Many have researched them. No automaker ever found it efficient enough
to compete though, even with the aid of a battery. GM itself, during
Two-Mode development, repeatedly pointed out how direct-drive would result
in higher MPG than first generating that energy from the engine to
electricity. Since then, we've been waiting to find out what their
stance is? Turns out, they've chosen 15 independent voices to do the
speaking instead. Just like Toyota's feedback program, GM will be
loaning out cars for outsiders to drive and report about. But rather
than 600 worldwide over a span of 1.5 years, they'll apparently just offer
15 for 3 months. However, these particular individuals are well known
EV enthusiasts. So, what they have to say should be very interesting.
Of course, they don't represent the typical consumer. But at least
we'll get some real-world data from this and well informed commentary.
New Prius. Photos of a new Prius with a raised cargo area (one black and one silver, indicating two separate vehicles) from two different sources circulated the internet today. Some articles label them as a minivan. Why? The distinguishing characteristic, something unique to vans, wasn't present. How could it be a van of any size without sliding doors? If all that differed was a flat roof rather than tapered, it's a wagon. Perhaps the Crossover verses SUV nonsense has consumers confused now. After all, calling a SUV a "car" never made any sense. Yet, the industry's marketing push to get them to be recognized as something other than being a truck was successful. Anywho, it was a wagon option... just like we've with both Corolla & Camry in the past. This wasn't the new hybrid coming next Spring either. Why would people think that when Toyota specifically said it would be bigger and come with a larger engine? I guess it confirms interest in Prius is strong still, seeing how new photos stir so much interest.
Battery-Pack Recall. With all the negative sentiment already, I can only imagine how this news is going to stir emotion even more. Subdued reaction is the best we can hope for, I guess. Needless to say, this is really bad timing for GM. All 25,813 BAS hybrids ever produced will be having their battery-pack recalled due to the potential of a chemical leak. But rather than adding a simple preventative sealant like Toyota did with the Classic model Prius, this requires replacement. The difference is Toyota's was external, only affecting the outside of the cell, the connector. GM's is internal, where a leak would damage the cell itself. Since there's no way to add a preventative sealant and damage would impact the EPA efficiency & emissions measurement, the only course of action is to replace. Problem is, batteries are in extremely short supply. That's been an industry problem for years. But with BAS, it's not even in production anymore. How do you replace that many packs for a discontinued product?
Excuses. Looks like getting away from the Volt hype is becoming a greater challenge than expected. Upon reveal of the price, any remaining trace of logic vanished.
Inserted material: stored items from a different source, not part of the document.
-- ==== Sys2Proof/Laws/Runs.lean ====
section
/-! SUPPORT. Every finite beginning of every run (R286) is a run of `step`: no move reads who moves next
or what HOST still means to do, so the turns and HOST's moves can be listed in the first state. -/

namespace Sys2Proof.Machine

/-- The same machine with another schedule and another list of moves of HOST. -/
def State.driven (s : State) (x : Sched) (ms : List HostMove) : State :=
  { s with sched := x, host := { s.host with moves := ms } }

/-- The next state of a result with another schedule and other moves. -/
def Result.driven (r : Result) (x : Sched) (ms : List HostMove) : Result :=
  Result.andThen r fun t => .next (t.driven x ms)

/-- A function of the state does not read the schedule or HOST's moves. -/
def Blind (f : State → Result) : Prop :=
  ∀ s x ms, f (s.driven x ms) = (f s).driven x ms

section
variable (s : State) (x : Sched) (ms : List HostMove)

@[simp] theorem State.driven_seq : (s.driven x ms).seq = s.seq := rfl
@[simp] theorem State.driven_ctl : (s.driven x ms).ctl = s.ctl := rfl
@[simp] theorem State.driven_plat : (s.driven x ms).plat = s.plat := rfl
@[simp] theorem State.driven_dev : (s.driven x ms).dev = s.dev := rfl
@[simp] theorem State.driven_hmem : (s.driven x ms).hmem = s.hmem := rfl
@[simp] theorem State.driven_wire : (s.driven x ms).wire = s.wire := rfl
@[simp] theorem State.driven_draws : (s.driven x ms).draws = s.draws := rfl
@[simp] theorem State.driven_par : (s.driven x ms).par = s.par := rfl
@[simp] theorem State.driven_moves : (s.driven x ms).host.moves = ms := rfl
@[simp] theorem State.driven_sched : (s.driven x ms).sched = x := rfl
@[simp] theorem State.driven_driven (y : Sched) (l : List HostMove) :
    (s.driven x ms).driven y l = s.driven y l := rfl
@[simp] theorem Result.driven_next : Result.driven (.next s) x ms = .next (s.driven x ms) := rfl
@[simp] theorem Result.driven_fault (e : Fault) :
    Result.driven (.fault e) x ms = .fault e := rfl
@[simp] theorem Result.driven_refused (e : Refusal) :
    Result.driven (.refused e) x ms = .refused e := rfl
@[simp] theorem State.driven_setSeq (q : Seq) :
    (s.driven x ms).setSeq q = (s.setSeq q).driven x ms := rfl
@[simp] theorem State.driven_call (l : Label) :
    (s.driven x ms).call l = (s.call l).driven x ms := rfl
@[simp] theorem State.driven_record (a : Access) :
    (s.driven x ms).record a = (s.record a).driven x ms := rfl

end

/-- A choice that does not read the schedule or HOST's moves. -/
theorem Result.driven_ite {p : Prop} [Decidable p] {a b a' b' : Result} {x : Sched}
    {ms : List HostMove} (ha : a = a'.driven x ms) (hb : b = b'.driven x ms) :
    (if p then a else b) = Result.driven (if p then a' else b') x ms := by
  by_cases h : p
  · rw [if_pos h, if_pos h, ha]
  · rw [if_neg h, if_neg h, hb]

theorem Blind.andThen {f g : State → Result} (hf : Blind f) (hg : Blind g) :
    Blind fun s => Result.andThen (f s) g := fun s x ms => by
  show Result.andThen (f (s.driven x ms)) g = Result.driven (Result.andThen (f s) g) x ms
  rw [hf]
  cases f s <;> simp [hg _ x ms]

theorem blind_doReturn : Blind State.doReturn := fun s x ms => by
  unfold State.doReturn
  simp only [State.driven_seq]
  split <;> rfl

theorem blind_advance : Blind State.advance := fun s x ms => by
  by_cases h : s.seq.ust = .x7
  · rw [State.advance_of_x7 h, State.advance_of_x7 (s := s.driven x ms) h, blind_doReturn]
  · rw [State.advance_of_ne h, State.advance_of_ne (s := s.driven x ms) h]; rfl

theorem blind_push (w : Width) (v : Word) : Blind (pushEntry w v) := fun s x ms => by
  have : txdWrite w v (s.driven x ms) = (txdWrite w v s).driven x ms := by
    unfold txdWrite txAppend
    by_cases h : s.ctl.txq.length < s.par.txDepth
    · rw [if_pos h, if_pos (by exact h)]; rfl
    · rw [if_neg h, if_neg (by exact h)]; rfl
  simp only [pushEntry, this, blind_advance _ x ms]

theorem blind_accept (r : State → Option Refusal) (op : BitVec 4) (l : Label) (d : Desc)
    (hr : ∀ s x ms, r (s.driven x ms) = r s) :
    Blind fun s => acceptUnless (r s) op l d s := fun s x ms => by
  have ha : (s.driven x ms).accepting = s.accepting := rfl
  simp only [acceptUnless, hr, ha]
  cases s.accepting with
  | false => rfl
  | true => cases r s <;> rfl

theorem blind_setChipSelect (l : CsLevel) : Blind (setChipSelect l) := fun s x ms => by
  unfold setChipSelect
  simp only [State.driven_seq]
  cases s.seq.shadow with
  | none => rfl
  | some c =>
    exact blind_advance (ctlWriteConfig { c with cslvl := l } false
      (s.setSeq { s.seq with shadow := some { c with cslvl := l } })) x ms

theorem blind_ctlWriteRxThres (n : Nat) : Blind (ctlWriteRxThres n) := fun _ _ _ =>
  Result.driven_ite rfl rfl

theorem blind_ctlWriteTxThres (n : Nat) : Blind (ctlWriteTxThres n) := fun _ _ _ =>
  Result.driven_ite rfl rfl

theorem blind_memWrite (a v : Word) : Blind (memWrite a v) := fun _ _ _ =>
  Result.driven_ite rfl rfl

theorem blind_execPop (dst : PopDest) : Blind (execPop dst) := fun s x ms => by
  have hv : rxdValue (s.driven x ms) = rxdValue s := by
    simp only [rxdValue, State.driven_ctl, State.driven_draws]
  have hr : rxdRead (s.driven x ms) = (rxdRead s).driven x ms := by
    unfold rxdRead rxTake
    rw [hv]
    simp only [State.driven_ctl]
    cases s.ctl.rxq <;> rfl
  have hs : storePopped dst (rxdValue s) ((rxdRead s).driven x ms) =
      (storePopped dst (rxdValue s) (rxdRead s)).driven x ms := by
    cases dst with
    | tmp => rfl
    | discard => rfl
    | hbuf i => exact blind_memWrite _ _ _ x ms
  unfold execPop
  rw [hv, hr, hs]
  cases storePopped dst (rxdValue s) (rxdRead s) <;> simp [blind_advance _ x ms]

/-- No instruction reads the schedule or HOST's moves. -/
theorem blind_exec (i : Instr) : Blind (exec i) := by
  have none (op : BitVec 4) (l : Label) (d : Desc) := blind_accept (fun _ => none) op l d
    fun _ _ _ => rfl
  have transfer (op : BitVec 4) (l : Label) (d : Desc) := blind_accept State.transferRefusal op l d
    fun _ _ _ => rfl
  have buffer (op : BitVec 4) (l : Label) (d : Desc) :=
    blind_accept (fun s => s.transferRefusal <|> Desc.ptrRefusal d) op l d fun _ _ _ => rfl
  have opcode (f : Params → Byte) : Blind fun s => sendOpcode (f s.par) s := fun _ _ _ => rfl
  cases i with
  | init d => exact none 0 .in1 d
  | read d => exact buffer 1 .rd0 d
  | write d => exact buffer 2 .wt1 d
  | erase d => exact transfer 3 .er1 d
  | readId d => exact transfer 4 .t1 d
  | readSr d => exact transfer 5 .t1 d
  | readSr2 d => exact transfer 6 .t1 d
  | wren d => exact transfer 7 .t1 d
  | wrr d => exact transfer 8 .wr1 d
  | reserved9 _ | reserved10 _ | reserved11 _ | reserved12 _ | reserved13 _ | reserved14 _
  | reserved15 _ => exact fun _ _ _ => rfl
  | xfer _ _ | waitWip | programPage _ _ | rxDrain => exact fun _ _ _ => rfl
  | csOn => exact blind_setChipSelect .asserted
  | csOff => exact blind_setChipSelect .deasserted
  | start =>
    intro s x ms
    simp only [exec, execStart, State.driven_seq]
    cases s.seq.shadow with
    | none => rfl
    | some c =>
      exact Result.driven_ite (blind_advance (ctlWriteConfig c true s) x ms) rfl
  | setRxth n => exact (blind_ctlWriteRxThres n).andThen blind_advance
  | setTxth n => exact (blind_ctlWriteTxThres n).andThen blind_advance
  | push w v => exact blind_push w v
  | pop dst => exact blind_execPop dst
  | poll f => exact fun s x ms => Result.driven_ite (blind_advance (ctlReadStatus s) x ms) rfl
  | op1 o => exact blind_push _ _
  | op2 o => exact blind_push _ _
  | opr3 o a => exact blind_push _ _
  | adr3 a => exact blind_push _ _
  | adr4 a => exact blind_push _ _
  | opa4 o a => exact blind_push _ _
  | opz4 o => exact blind_push _ _
  | dat4 i => exact fun s x ms =>
      Result.driven_ite (blind_push .w4 (s.hmem.readWord (s.hbuf i)) s x ms) rfl
  | fil4 => exact fun s x ms => blind_push .w4 s.par.filler s x ms
  | wireRdid => exact opcode Params.opcRdid
  | wireRdsr => exact opcode Params.opcRdsr
  | wireRdsr2 => exact opcode Params.opcRdsr2
  | wireWren => exact opcode Params.opcWren
  | wireWrr => exact opcode Params.opcWrr
  | wireRead => exact opcode Params.opcRead
  | wirePp => exact opcode Params.opcPp
  | wireSe => exact opcode Params.opcSe
  | wireBe => exact opcode Params.opcBe
  | wireCe => exact opcode Params.opcCe

/-- No local step reads the schedule or HOST's moves. -/
theorem blind_localStep : Blind localStep := fun s x ms => by
  have ret (t : State) : (t.driven x ms).doReturn = Result.driven t.doReturn x ms :=
    blind_doReturn t x ms
  have adv (t : State) : (t.driven x ms).advance = Result.driven t.advance x ms :=
    blind_advance t x ms
  unfold localStep
  simp only [State.driven_seq, State.driven_ctl, State.driven_par]
  generalize s.seq.ust = l
  cases l
  case in1 => exact adv (ctlWriteEn false s)
  case in2 => exact adv (platUnlock s)
  case in3 =>
    have : platSetReset (s.driven x ms) = (platSetReset s).driven x ms := by
      show State.record (if s.plat.locked = true then _ else _) _ =
        (State.record (if s.plat.locked = true then _ else _) _).driven x ms
      by_cases h : s.plat.locked = true
      · rw [if_pos h, if_pos h]; rfl
      · rw [if_neg h, if_neg h]; rfl
    simp only [this]; exact adv _
  case in4 =>
    have : platClearReset (s.driven x ms) = (platClearReset s).driven x ms := by
      show State.record (if s.plat.locked = true then _ else _) _ =
        (State.record (if s.plat.locked = true then _ else _) _).driven x ms
      by_cases h : s.plat.locked = true
      · rw [if_pos h, if_pos h]; rfl
      · rw [if_neg h, if_neg h]; rfl
    simp only [this]; exact adv _
  case in5 => exact adv (platLock s)
  case in8 => exact adv (ctlWriteLinear false s)
  case in9 => exact adv (initReadConfig s)
  case in10 => exact adv (initWriteConfig s)
  case we2 | rs2 | id2 => exact ret (s.setSeq _)
  case in6 => exact (blind_ctlWriteRxThres _).andThen blind_advance s x ms
  case in7 => exact (blind_ctlWriteTxThres _).andThen blind_advance s x ms
  case dr1 => exact Result.driven_ite rfl (ret (ctlReadStatus s))
  case ww2 => exact Result.driven_ite (ret s) rfl
  case rd0 => exact Result.driven_ite rfl rfl
  case t1 =>
    show callForOp (s.driven x ms) = Result.driven (callForOp s) x ms
    unfold callForOp
    simp only [State.driven_seq]
    split <;> rfl
  all_goals rfl

theorem blind_seqTurn : Blind seqTurn := fun s x ms => by
  show (match microInstr (s.driven x ms) with
    | some i => exec i (s.driven x ms)
    | none => localStep (s.driven x ms)) = _
  have : microInstr (s.driven x ms) = microInstr s := by
    unfold microInstr
    simp only [State.driven_seq, State.driven_par]
    cases s.seq.ust <;> rfl
  rw [this]
  unfold seqTurn
  cases microInstr s with
  | none => exact blind_localStep s x ms
  | some i => exact blind_exec i s x ms

theorem exchangeAll_driven (bs : List Byte) (s : State) (x : Sched) (ms : List HostMove) :
    exchangeAll bs (s.driven x ms) =
      ((exchangeAll bs s).1.driven x ms, (exchangeAll bs s).2) := by
  induction bs generalizing s with
  | nil => rfl
  | cons b bs ih =>
    have : exchange b (s.driven x ms) = (exchange b s).driven x ms := rfl
    simp only [exchangeAll, this, ih]
    rfl

theorem deliver_driven (w : Word) (s : State) (x : Sched) (ms : List HostMove) :
    deliver w (s.driven x ms) = (deliver w s).driven x ms := by
  unfold deliver
  by_cases h : s.ctl.rxq.length < s.par.rxDepth
  · rw [if_pos h, if_pos (by exact h)]; rfl
  · rw [if_neg h, if_neg (by exact h)]; rfl

theorem blind_engStep : Blind engStep := fun s x ms => by
  refine Result.driven_ite ?_ rfl
  have h : (s.driven x ms).shiftRefusal = s.shiftRefusal := rfl
  simp only [h, State.driven_ctl]
  cases s.shiftRefusal with
  | some r => rfl
  | none =>
    cases s.ctl.txq with
    | nil => rfl
    | cons e q =>
      simp only [shiftEntry, exchangeAll_driven, State.driven_ctl, State.driven_par]
      exact congrArg _ (deliver_driven _ (State.setCtl (exchangeAll _ s).1 _) x ms)

theorem blind_hostMove (m : HostMove) : Blind (hostMove m) := fun s x ms => by
  cases m with
  | command d0 d1 d2 d3 =>
    show hostCommand d0 d1 d2 d3 (s.driven x ms) = Result.driven (hostCommand d0 d1 d2 d3 s) x ms
    unfold hostCommand
    cases decodeCommand d0 d1 d2 d3 with
    | error _ => rfl
    | ok i => exact blind_exec i s x ms
  | readResult => exact Result.driven_ite rfl rfl
  | memRead a =>
    have hr : Blind (hostRead (s.hmem.readWord a)) := fun _ _ _ => Result.driven_ite rfl rfl
    refine hr.andThen (g := fun t => if aligned a then .next t else .refused .misalignedPtr)
      (fun t x ms => ?_) s x ms
    by_cases h : aligned a = true <;> simp [h]
  | memWrite a v => exact Result.driven_ite (blind_memWrite a v s x ms) rfl

theorem blind_hostMakes (m : HostMove) : Blind (hostMakes m) := fun s x ms => by
  unfold hostMakes hostOutcome
  rw [blind_hostMove]
  cases hostMove m s <;> rfl

/-- No move of a run reads the schedule or HOST's pending moves. -/
theorem blind_take (m : Move) : Blind m.take := by
  cases m with
  | seq => exact blind_seqTurn
  | eng => exact blind_engStep
  | host h => exact blind_hostMakes h

/-! ### Runs as runs of `step` -/

/-- The agent that makes a move. -/
def Move.agent : Move → Agent
  | .seq => .seq
  | .eng => .eng
  | .host _ => .host

/-- HOST's own moves among the moves of a run. -/
def hostMoves : List Move → List HostMove
  | [] => []
  | .host h :: l => h :: hostMoves l
  | .seq :: l | .eng :: l => hostMoves l

/-- `s` with the turns and HOST's moves of `l` listed. -/
def State.scheduled (s : State) (l : List Move) (mode : SchedMode) (polled : Bool) : State :=
  s.driven { turns := l.map Move.agent, mode := mode, polled := polled } (hostMoves l)

/-- A step of a scheduled state makes the first listed move. -/
theorem step_scheduled (m : Move) (l : List Move) (s : State) (mode : SchedMode) (polled : Bool) :
    step (s.scheduled (m :: l) mode polled) =
      Result.driven (m.take s)
        { turns := l.map Move.agent, mode := mode,
          polled := m.agent == .seq && s.seq.ust.readsStatus } (hostMoves l) := by
  rw [← blind_take]
  cases m <;> rfl

/-- `n` steps. -/
def steps : Nat → State → Result
  | 0, s => .next s
  | n + 1, s => Result.andThen (step s) (steps n)

/-- The first `n` moves of a sequence. -/
def firstMoves (m : Nat → Move) : Nat → List Move
  | 0 => []
  | n + 1 => m 0 :: firstMoves (fun k => m (k + 1)) n

/-- Every finite beginning of every run, fair or not, is a run of `step` (R286): the run's first state
with its turns and HOST's moves listed comes in `n` steps to the run's `n`-th state. -/
theorem run_is_steps {r : Nat → State} {m : Nat → Move} (h : IsRun r m) (n : Nat)
    (mode : SchedMode) (polled : Bool) :
    ∃ p, steps n ((r 0).scheduled (firstMoves m n) mode polled) =
      .next ((r n).scheduled [] mode p) := by
  induction n generalizing r m polled with
  | zero => exact ⟨polled, rfl⟩
  | succ n ih =>
    obtain ⟨p, hp⟩ := ih (r := fun k => r (k + 1)) (m := fun k => m (k + 1)) (fun k => h (k + 1))
      ((m 0).agent == .seq && (r 0).seq.ust.readsStatus)
    refine ⟨p, ?_⟩
    unfold steps firstMoves
    rw [step_scheduled, h 0]
    exact hp

end Sys2Proof.Machine
end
More and more, the enthusiasts focus on aspects of performance... old school appeal... acceleration... handling. Concerns of emissions aren't just pushed aside with some demeaning comment. Talk of efficiency, the only remaining unknown, are responded to with excuses. It's pretty bad. They'd tend to make sense if the rest of the automotive community didn't exist. Waiting for the EPA estimates to avoid another "230 MPG" backlash would seem reasonable, if there weren't so many EV range estimates already. But consumers researching a purchase only use estimates as basic starter information anyway. They seek real-world data for decision making. Waiting until after rollout begins seems like pointless delay... unless there's an IPO involved in the meantime. Hmm? Needless to say, attempts to be reasonable end up with excuse responses... despite the continuous flow of PHV deliveries for long-term testing and public reporting of results. To today's excuse (remembering the "Freedom Drive" publicity stunt), I simply chimed in with this: There's nothing stopping GM from sighting real-world driving results. In fact, it's common for pre-rollout test-drives to sight efficiency observations.
Retrofit. The obsolete argument primarily stems from not being aware of the past. Many in support of Volt clearly didn't study history. Evidence of that is overwhelming with all the parallels to Two-Mode surprising them. Disbelief that cost would be neglected to such a degree is the best example. What good is a highly efficient vehicle that's too expensive to appeal to the mainstream? They look down upon the PHV model Prius as a retrofit, that somehow engineers struggled to figure out how to add a plug after the fact. They have no idea that the very first ever produced actually came with a plug. That idea was abandoned due to cost and minimal benefit, but it clearly shows that the idea had been considered in the original design. Further proof is all the posts during early rollout here mentioning the "sweet spot". Owners had observed efficiency optimization for the speed of 100 km/h. And sure enough, when the Iconic model was rolled out in 2003, we could see that the PSD was capable of keeping the engine motionless at speeds all the way up to 100 km/h. Poor battery-density of the time combined with excessive cost kept that ability from being utilized though. There were concerns of reliability too. Using a PSD for the anticipated 180,000 mile lifetime that way had never been attempted. So, the wait for the next generation was required. In 2010, the ability to support a plug became obvious. There was a bigger traction motor and the RPM tolerances had been increased, providing a nice durability buffer. An affordable type of battery providing enough density had emerged by then too. Why couldn't an even bigger traction motor and even greater tolerances (in the form different gear ratios) be available in the next generation? How can they claim superiority when the competition continues to deliver improvements... especially when the priority of cost is taken so seriously?
My Understanding Is. All you have to do is qualify a
greenwashing statement with that, right? Some seem to think so.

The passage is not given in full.